Within days of her death, they decided as a group to mount a campaign on their mother's behalf.

An Israeli lawyer was hired; a Web site was constructed (; the U.S. embassy, the International Red Cross and Israeli human-rights group B'Tselem became involved.

The army's initial investigation concluded that a stray bullet had hit Abu Hijleh during rioting. But as the groundswell of attention grew, the IDF chief of staff turned aside the findings and called for a more thorough probe.

An IDF source says the military police investigation is proceeding in its search for the truth with "full independence" and will not hesitate to recommend charges if it concludes the soldiers are culpable.

"There is no interest in sweeping this under the carpet. The judge advocate-general will make the decision on whether to indict," the military source said.

"If that's where the truth is, that is what will happen."

Some Israelis, however, remain doubtful the probe will set such a precedent.

"The real question is about an atmosphere where some soldiers believe they can get away with murder, literally," says Akiva Eldar, a journalist for the Hebrew daily Ha'aretz who has written extensively about Abu Hijleh's death.

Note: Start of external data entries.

-- ==== Sys2Proof/Machine/Fabric.lean ====
section
/-! DEFINITION. Stages, fabric ports, discovery, position, link states, forwarding entries, route flips and time
transfer (spec/14 R350 to R355, R362 to R382; spec/18 R453; spec/22 R544). -/

namespace Sys2Proof.Machine

def fabBase : Nat := 0x400000

/-! ## What a module announces (14 R362, R367, R373) -/

/-- Ports that carry maintenance and time packets. -/
def portMaint (s : State) (n : Nat) : Bool := (s.port n).state == 2 || (s.port n).state == 4
def portsWhere (f : Nat → Bool) : List Nat := (List.range 12).filter f

def discoverOf (s : State) (n : Nat) : Discover :=
  { serial := Config.serial, port := BitVec.ofNat 8 n, lpv := 5, stage := BitVec.ofNat 8 s.boot.stage,
    spare := s.fab.spare, imageLoaded := s.image.loaded, frameSaved := s.flash.frame != 0, placed := s.fab.placed,
    chip := BitVec.ofNat 16 (if s.fab.placed then s.fab.chip else 0xFFFF), frame := s.flash.frame,
    digest := if s.image.loaded then s.image.digest else zeroBytes 32 }

/-- Puts a maintenance packet of one flit on a port. -/
def maintSend (s : State) (n : Nat) (x : Sent) : State := linkSend s n { vc := vcMaint, item := x }

def maintSendAll (s : State) (l : List (Nat × Sent)) : State := l.foldl (fun a e => maintSend a e.1 e.2) s

/-- A packet dropped where it is found, and counted (R356). -/
def dropPacket (s : State) : State := { s with fab := { s.fab with routeDrops := inc32 s.fab.routeDrops } }

/-- A port whose lanes are trained sends DISCOVER, held or not (R364). -/
def portTrainedUp (s : State) (n : Nat) : Bool := (s.port n).width != 0

/-- DISCOVER on every trained port: its contents have changed. -/
def sendDiscovers (s : State) : State :=
  maintSendAll s ((portsWhere (portTrainedUp s)).map (fun n => (n, .discover n (discoverOf s n))))

/-- Sends a flooded packet on every usable port but the one it came by. -/
def floodOn (s : State) (ok : Nat → Bool) (but : Option Nat) (f : Nat → Sent) : State :=
  maintSendAll s ((portsWhere (fun n => ok n && some n != but)).map (fun n => (n, f n)))

/-- The next sequence number of this module's own floods. -/
def takeFlood (s : State) : Nat × State :=
  (s.net.floodSeq, { s with net := { s.net with floodSeq := (s.net.floodSeq + 1) % 65536 } })

/-- Whether a flooded packet is a repeat, and the state that remembers it. -/
def seenFlood (s : State) (kind origin seq : Nat) : Bool × State :=
  if s.net.seen.contains (kind, origin, seq) then (true, s)
  else (false, { s with net := { s.net with seen := (kind, origin, seq) :: s.net.seen } })

/-- Port pairings of this module: what its neighbours' DISCOVERs name, on ports not held for their pairing or version; one
held because the wiring is no torus stays in the picture that says so. -/
def ownPairs (s : State) : List Pairing :=
  (portsWhere (fun n => (portMaint s n || (s.port n).badWire) && (s.port n).nbrValid)).map (fun n =>
    { port := n, serial := (s.port n).nbrSerial, nport := (s.port n).nbrPort })

def ownRoster (s : State) (seq : Nat) : Roster :=
  { origin := Config.serial, seq := BitVec.ofNat 16 seq, frame := s.flash.frame, coord := s.flash.coord,
    pairs := ownPairs s, fwd := s.fab.fwd.filterMap id }

/-- Floods this module's roster. -/
def floodRoster (s : State) : State :=
  let q := takeFlood s
  let x := (seenFlood q.2 0x21 Config.serial.toNat q.1).2
  floodOn x (portMaint x) none (fun n => .roster n (ownRoster x q.1))

def dirMaint (s : State) (d : Nat) : Bool := portMaint s (2 * d) || portMaint s (2 * d + 1)

/-- Floods which of this module's directions are usable, and which carry time. -/
def floodLinks (s : State) : State :=
  if !s.fab.placed then s
  else
    let q := takeFlood s
    let x := (seenFlood q.2 0x22 s.fab.chip q.1).2
    let l : LinkState := { origin := BitVec.ofNat 16 s.fab.chip, seq := BitVec.ofNat 16 q.1,
                           usable := (List.range 6).map (dirUsable x), timed := (List.range 6).map (dirMaint x) }
    floodOn x (portMaint x) none (fun n => .linkState n l)

/-! ## Time source (14 R378) -/

/-- Links that carry time: this module's own by their ports, others by what rosters and LINK_STATEs told. -/
def timeLink (s : State) (c d : Nat) : Bool :=
  if dimSize s.fab (d / 2) ≤ 1 then false
  else if c == s.fab.chip then dirMaint s d
  else if neighbour s.fab c d == s.fab.chip then dirMaint s (if d % 2 == 0 then d + 1 else d - 1)
  else bothEnds s s.net.timeDown c d && bothEnds s s.net.noLink c d

/-- Chooses the time master and the port to follow. A module that others reach has passed S1, where its time base starts;
this one is asked. -/
def timeSelect (s : State) : State :=
  if !s.fab.placed then s
  else
    let own := bfsAux 65536 s.fab (timeLink s) [s.fab.chip] 0 [(s.fab.chip, 0)]
    let master := (own.filter (fun e => e.1 != s.fab.chip || s.time.running)).foldl (fun a e => min a e.1) 65536
    let far := bfsAux 65536 s.fab (timeLink s) [master] 0 [(master, 0)]
    let dist (c : Nat) : Nat := (kfind far c).getD 65536
    let port := (portsWhere (portMaint s)).find? (fun n =>
      timeLink s s.fab.chip (n / 2) && dist (neighbour s.fab s.fab.chip (n / 2)) + 1 == dist s.fab.chip)
    { s with time := { s.time with
        isMaster := master == s.fab.chip,
        sourcePort := if master == s.fab.chip then 15 else port.getD 15,
        good := if port == some s.time.sourcePort then s.time.good else 0,
        bad := if port == some s.time.sourcePort then s.time.bad else 0,
        t1 := none } }

/-! ## Stages (18 R453, R457, R459; 14 R369) -/

/-- Enters a stage: its postmark, the duration of the stage left, vector 0 and a new DISCOVER. -/
def setStage (s : State) (n : Nat) : State :=
  let b := s.boot
  let d := min 65535 ((s.time.cycles - b.stageCyc) / 10000000)
  let s1 := { s with boot := { b with
      stage := n, stagePm := s.now, stageCyc := s.time.cycles,
      durS3 := if b.stage == 3 && n == 4 then d else b.durS3, durS4 := if b.stage == 4 && n == 5 then d else b.durS4,
      forceFull := if n == 6 then false else b.forceFull } }
  sendDiscovers (sendMsix s1 0)

/-- Every required port is in state 2; those of a dimension of size 1 are not asked for (14 R369, 17 R433). -/
def maskMet (s : State) : Bool :=
  (List.range 12).all (fun n => !s.fab.required.testBit n || dimSize s.fab (n / 4) == 1 || portUsable s n)

/-- S7 ends when the required ports are up. -/
def retestMask (s : State) : State := if s.boot.stage == 7 && maskMet s then setStage s 6 else s

/-- S4 ends when position is settled and the time base is locked, or is the master's. -/
def endS4 (s : State) : State :=
  if s.boot.stage == 4 && s.fab.placed && (s.time.locked || s.time.isMaster) then setStage s 5 else s

/-! ## Ports (14 R350, R354, R355, R364 to R366) -/

/-- Width code and first active lane / 2 of a set of good lanes. -/
def widthOf (lanes : Nat) : Nat × Nat :=
  let all (l : List Nat) : Bool := l.all lanes.testBit
  if all [0, 1, 2, 3, 4, 5, 6, 7] then (3, 0)
  else if all [0, 1, 2, 3] then (2, 0)
  else if all [4, 5, 6, 7] then (2, 2)
  else match (List.range 4).find? (fun i => all [2 * i, 2 * i + 1]) with
    | some i => (1, i)
    | none => (0, 0)

/-- The port that R348 cables port n to. -/
def facingPort (n : Nat) : Nat := if n / 2 % 2 == 0 then n + 2 else n - 2

/-- What follows a change of a port's state: a rebuild, the announcement, the time source and the mask (R373, R378). -/
def portChanged (s : State) : State :=
  retestMask (timeSelect (floodLinks { s with fab := { s.fab with rebuildDue := true } }))

/-- A NACK to the source of a job packet that is lost here. This module's own request is answered at once; for its own
reply there is nothing to answer, and the NACK is discarded as one that comes late. -/
def nackSource (s : State) (p : Packet) (status : Nat) : State :=
  if p.h.src.toNat == ownSrc s then
    if p.h.kind == 1 || p.h.kind == 3 then reqReply s p.h.tag.toNat status []
    else { s with fab := { s.fab with lateReplies := inc32 s.fab.lateReplies } }
  else
    let h := { headerBlank with
      kind := 5, status := BitVec.ofNat 8 status, dst := p.h.src, src := BitVec.ofNat 16 s.fab.chip, tag := p.h.tag,
      imgTag := BitVec.ofNat 32 (imgTag s) }
    match routePacket s { h := h, data := [] } with
    | some r => portSend s r.1 r.2 none
    | none => dropPacket s

/-- The job packet of what a port held. -/
def Sent.job (x : Sent) : Option Packet := match x with | .packet _ p => some p | _ => none

/-- Buffers that waiting packets hold at the ports they came by are free. -/
def freeSources (s : State) (l : List LinkItem) : State :=
  l.foldl (fun a q => match q.src with | some (m, vc, k) => linkOwe a m vc k | none => a) s

/-- A port goes down with a cause: the source of every job packet in its replay buffer or output queue is answered
LINK_LOST (R355). -/
def portDown (s : State) (n cause : Nat) : State :=
  let x := s.port n
  let held := x.replay.filterMap (fun e => e.item.job) ++ x.queue.filterMap (fun q => q.item.job)
  let s1 := freeSources (s.setPort n { linkReset x with
    state := 0, cause := cause, width := 0, laneGroup := 0, savedUsed := false }) x.queue
  let s2 := held.foldl (fun a p => nackSource a p stLink) s1
  if x.state == 0 then s2
  else portChanged (cperAdd s2 0x20 n { cperBlank with unit := 11, location := n })

/-- A port begins to train fully. -/
def portTrain (s : State) (n : Nat) : State :=
  let s1 := if (s.port n).state == 0 then s else portDown s n 0
  portChanged (s1.setPort n { s1.port n with state := 1, cause := 0, width := 0, laneGroup := 0, savedUsed := false })

/-- State and cause of a trained port by its neighbour's DISCOVER, and whether its rails are exchanged. -/
def portVerdict (s : State) (n nport lpv : Nat) (loaded : Bool) (digest : List Byte) : Nat × Nat × Bool :=
  let other := nport == facingPort n ^^^ 1
  if nport != facingPort n && !other then (5, 3, false)
  else if 7 < lpv || lpv < 3 then (3, 4, other)
  else if !s.image.loaded || !loaded then (4, 0, other)
  else if digest == s.image.digest then (2, 0, other)
  else (4, 5, other)

/-- Sets a trained port's state by what its neighbour last announced. -/
def portJudge (s : State) (n : Nat) : State :=
  let x := s.port n
  if x.width == 0 || !x.nbrValid || x.hold then s
  else
    let r := portVerdict s n x.nbrPort x.nbrLpv x.nbrLoaded x.nbrDigest
    let v := if x.badWire then (5, 3, r.2.2) else r
    let s1 := s.setPort n { x with
      state := v.1, cause := v.2.1, remapped := v.2.2, lpv := if v.1 == 2 || v.1 == 4 then min 5 x.nbrLpv else 0 }
    if v.1 == x.state then s1 else portChanged s1

/-- A port finishes training (R350). -/
def execPortTrained (n : PortNo) (tr : Training) (s : State) : Result :=
  .next (
    let x := s.port n
    if x.state != 1 || x.width != 0 then s
    else
      let w := widthOf tr.lanes.toNat
      let saved := tr.saved && (kget none s.flash.portSaved n).isSome && !s.boot.forceFull && !s.boot.remapLost
      if !tr.signal then portChanged (s.setPort n { x with state := 0, cause := 1, lanes := 0 })
      else if w.1 == 0 then portChanged (s.setPort n { x with state := 0, cause := 2, lanes := tr.lanes.toNat })
      else
        let eq := match kget none s.flash.portSaved n with
          | some e => if saved then e.2.2.2 else tr.eq
          | none => tr.eq
        let s1 := s.setPort n { linkReset x with
          width := w.1, laneGroup := w.2, lanes := tr.lanes.toNat, savedUsed := saved, eq := eq }
        let s2 := if saved then s1
          else { s1 with
            boot := { s1.boot with full := s1.boot.full || s1.boot.stage == 4 },
            due := { s1.due with portsTrained := s1.due.portsTrained ++ [n.val] } }
        retestMask (portJudge (maintSend s2 n (.discover n (discoverOf s2 n))) n))

/-- A write of FAB_PORTn_CTRL. -/
def actPortCtrl (s : State) (n v : Nat) : State :=
  if v.testBit 0 then
    let s1 := s.setPort n { s.port n with hold := true }
    let s2 := portDown s1 n 10
    s2.setPort n { s2.port n with state := 0, cause := 10 }
  else
    let s1 := s.setPort n { s.port n with hold := false }
    if v.testBit 1 then portTrain s1 n else s1

def execPortRetrain (n : PortNo) (m : Master) (v : W32) (s : State) : Result :=
  .next (gated s m.toNat (fabBase + 0x100 * n + 4) (fun s => actPortCtrl s n v.toNat))
def execPortHold (n : PortNo) (m : Master) (v : W32) (s : State) : Result :=
  .next (gated s m.toNat (fabBase + 0x100 * n + 4) (fun s => actPortCtrl s n v.toNat))

/-- Whether a port is in service: up, or carrying less. -/
def portLive (s : State) (n : Nat) : Bool := 2 ≤ (s.port n).state && (s.port n).state ≤ 4

def execBlockLockLost (n : PortNo) (s : State) : Result := .next (if portLive s n then portDown s n 8 else s)

/-- A 1 ms window's FEC counts. -/
def execFecWindowEnd (n : PortNo) (corr : Nat) (uncorr : Nat) (s : State) : Result :=
  .next (
    let x := s.port n
    let s1 := s.setPort n { x with fecCorr := add32 x.fecCorr corr, fecUncorr := add32 x.fecUncorr uncorr }
    if 16 < uncorr && portLive s n then portDown s1 n 6 else s1)

/-- The oldest unacknowledged flit has waited 20 µs. -/
def execAckTimeout (n : PortNo) (s : State) : Result :=
  .next (
    if portLive s n && (s.port n).replay.any (fun e => decide (e.time + 20000 ≤ s.now)) then portDown s n 9 else s)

"You must remember that the fist thinks from its head. And many IDF commanders have said publicly that their strategy is to punish all Palestinians, even innocent ones, in order to convince them to vomit out the militants in the population.

"But part of the atmosphere is that some soldiers are trigger-happy and they know it has no cost. The subtext the soldiers receive is that there is a free lunch — that they can shoot with impunity."

The Abu Hijleh family, meanwhile, says growing international support gives them confidence that justice will be served.

"I think my mother was blessed," says Saed Abu Hijleh. "People all over the world are responding, adding their voices to our petition."

On the first day of the Eid al-Adha (Feast of the Sacrifice) festival, when normally the family would be gathered around his mother's table, Saed stoically shows the house, which remains just as it was the day of the shooting.

The breeze presses through an arc of eight bullet holes in the glass doors leading to the veranda. The checkerboard embroidery is in plain view, the victim's blood now faded to a deep brown.

The lone addition is a wreath in a sitting-room corner, donated by the Nablus branch of the Social, Cultural and Charitable Society, of which Shaden Abu Hijleh was a board member.

The organization had undertaken non-violent protest in the months before her death, marching to roadblocks to present IDF soldiers with flowers.

"Peace be upon you, jasmine flower. Peace be upon you, mother of the poor," reads the Arabic text.

Saed expands on the sentiment represented in those words.

"My mother dedicated her life to peace, to fairness, to justice," he says. "She worked for the poor, she worked for the status of Palestinian women, she worked with orphans.

"I think maybe, even in death, she carries on this work. We know nothing will bring her back to us. Israel must understand that if they kill people like her, whom will they make peace with?

"So this is our cause. If our efforts will make the next soldier hesitate a little bit before pulling the trigger and killing another mother, then she will not have died in vain."